Erton Fejzullahu (born 9 April 1988) is a professional former footballer who played as a striker. He previously represented Sweden at youth and full international level before making his debut for the Kosovo national team in 2016.

Early life
Fejzullahu was born in Mitrovica, SFR Yugoslavia. He came to Sweden as a three-year-old and grew up in the town of Karlshamn. He holds Kosovan, Albanian and Swedish passports.

Club career

Youth career
Fejzullahu began his career with fifth-tier team Högadals IS, before moving to Danish side FC Copenhagen in 2005.

Mjällby AIF
In January 2007 Fejzullahu returned to Sweden to sign with Mjällby AIF, who played in the second tier Superettan at that time and therefore was the highest level club near his hometown. There Fejzullahu adjusted to first team football and eventually had a big breakthrough in the 2009 Superettan, where he scored 13 goals in 14 games during the first half of the season and played a key role in eliminating two Allsvenskan teams in the Svenska Cupen.

NEC Nijmegen
On 17 July 2009, Eredivisie club NEC Nijmegen signed Fejzullahu on a four-year contract. He started well and was a regular starter during his first year with the Dutch club.

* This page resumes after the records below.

@[simp] theorem raiseFault_x : (raiseFault c s).x = s.x := by cases s; rfl
@[simp] theorem raiseFault_y : (raiseFault c s).y = s.y := by cases s; rfl
@[simp] theorem raiseFault_r : (raiseFault c s).r = s.r := by cases s; rfl
@[simp] theorem raiseFault_w : (raiseFault c s).w = s.w := by cases s; rfl
@[simp] theorem raiseFault_phase : (raiseFault c s).phase = s.phase := by cases s; rfl
@[simp] theorem raiseFault_delta : (raiseFault c s).delta = s.delta := by cases s; rfl
@[simp] theorem raiseFault_pos : (raiseFault c s).pos = s.pos := by cases s; rfl
@[simp] theorem raiseFault_fs : (raiseFault c s).fs = s.fs := by cases s; rfl
@[simp] theorem raiseFault_cfg : (raiseFault c s).cfg = s.cfg := by cases s; rfl
@[simp] theorem raiseFault_err : (raiseFault c s).err = true := by cases s; rfl
@[simp] theorem raiseFault_cause : (raiseFault c s).cause = faultCode c := by cases s; rfl
@[simp] theorem raiseFault_commands : (raiseFault c s).commands = s.commands := by cases s; rfl
@[simp] theorem raiseFault_responses : (raiseFault c s).responses = s.responses ++ [responseWord true false zeroWord] := by cases s; rfl

end raiseFault

section warmReset

variable (s : State) (f : Word) (d : Nat)

@[simp] theorem warmReset_x : (warmReset f d s).x = Vector.replicate Config.nring zeroWord := by cases s; rfl
@[simp] theorem warmReset_y : (warmReset f d s).y = Vector.replicate Config.nring zeroWord := by cases s; rfl
@[simp] theorem warmReset_r : (warmReset f d s).r = Vector.replicate Config.nlag zeroWord := by cases s; rfl
@[simp] theorem warmReset_w : (warmReset f d s).w = s.w := by cases s; rfl
@[simp] theorem warmReset_phase : (warmReset f d s).phase = 0#32 := by cases s; rfl
@[simp] theorem warmReset_delta : (warmReset f d s).delta = BitVec.ofNat 32 d := by cases s; rfl
@[simp] theorem warmReset_pos : (warmReset f d s).pos = 0#8 := by cases s; rfl
@[simp] theorem warmReset_fs : (warmReset f d s).fs = f := by cases s; rfl
@[simp] theorem warmReset_cfg : (warmReset f d s).cfg = true := by cases s; rfl
@[simp] theorem warmReset_err : (warmReset f d s).err = s.err := by cases s; rfl
@[simp] theorem warmReset_cause : (warmReset f d s).cause = s.cause := by cases s; rfl
@[simp] theorem warmReset_commands : (warmReset f d s).commands = s.commands := by cases s; rfl
@[simp] theorem warmReset_responses : (warmReset f d s).responses = s.responses := by cases s; rfl

end warmReset

section issueNext

variable (s : State) (c : CommandWord)

@[simp] theorem issueNext_x : (issueNext c s).x = s.x := by cases s; rfl
@[simp] theorem issueNext_y : (issueNext c s).y = s.y := by cases s; rfl
@[simp] theorem issueNext_r : (issueNext c s).r = s.r := by cases s; rfl
@[simp] theorem issueNext_w : (issueNext c s).w = s.w := by cases s; rfl
@[simp] theorem issueNext_phase : (issueNext c s).phase = s.phase := by cases s; rfl
@[simp] theorem issueNext_delta : (issueNext c s).delta = s.delta := by cases s; rfl
@[simp] theorem issueNext_pos : (issueNext c s).pos = s.pos := by cases s; rfl
@[simp] theorem issueNext_fs : (issueNext c s).fs = s.fs := by cases s; rfl
@[simp] theorem issueNext_cfg : (issueNext c s).cfg = s.cfg := by cases s; rfl
@[simp] theorem issueNext_err : (issueNext c s).err = s.err := by cases s; rfl
@[simp] theorem issueNext_cause : (issueNext c s).cause = s.cause := by cases s; rfl
@[simp] theorem issueNext_commands : (issueNext c s).commands = c :: s.commands := by cases s; rfl
@[simp] theorem issueNext_responses : (issueNext c s).responses = s.responses := by cases s; rfl

end issueNext

section issueCommand

variable (s : State) (c : CommandWord)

In his second year he found playing time harder to come by and was loaned out for a short period to Danish club Randers FC. He then went on a second loan back home to Mjällby for the second half of the 2011 Allsvenskan season. At first he struggled while playing for his old club. Fejzullahu later stated that this was caused by bad form and him lacking both mentally and physically at the time. He stayed with Mjällby for the first half of the following season too and there he finally started showing improved form, scoring six goals in 15 games. As the loan ended in summer 2012 Mjällby wanted to sign him permanently but could not afford it.

Djurgårdens IF
Djurgårdens IF instead bought him from the Dutch club for a reported sum of ten million SEK. On 31 July 2012, Fejzullahu signed a contract which made him a Djurgårdens IF player until summer 2016.

Beijing Guoan 
On 30 July 2014, Fejzullahu made his debut for Beijing Guoan, as a loan player with a performance of two goals and an assist. On 1 January 2015, he signed a contract with Beijing Guoan after the expiry of the contract as loan player from Djurgårdens IF.

Dalian Transcendence
On 25 January 2016, Fejzullahu moved to China League One side Dalian Transcendence.

Sarpsborg 08
On 28 March 2017, Fejzullahu signed to Eliteserien side Sarpsborg 08 and he signed a contract to end of 2017 Eliteserien. On 2 April 2017, he made his debut in a 3–1 home win against Sogndal after coming on as a substitute at 78th minute in place of Jonas Lindberg.

Kalmar
On 21 July 2017, Fejzullahu signed for Allsvenskan side Kalmar. On 23 July 2017, he made his debut in a 2–0 home win against AFC Eskilstuna after being named in the starting line-up.

International career
In December 2012 Fejzullahu was selected for the first time ever to join the Sweden, on a three-game tour in January 2013. On 23 January 2013. Fejzullahu made his debut for the senior team and scoring the equalizing goal in a 1–1 draw against North Korea in the King's Cup. After full-time was played, the standing was 1–1, and Sweden won on penalty-shootout. Through this victory Sweden also became unofficial world champions.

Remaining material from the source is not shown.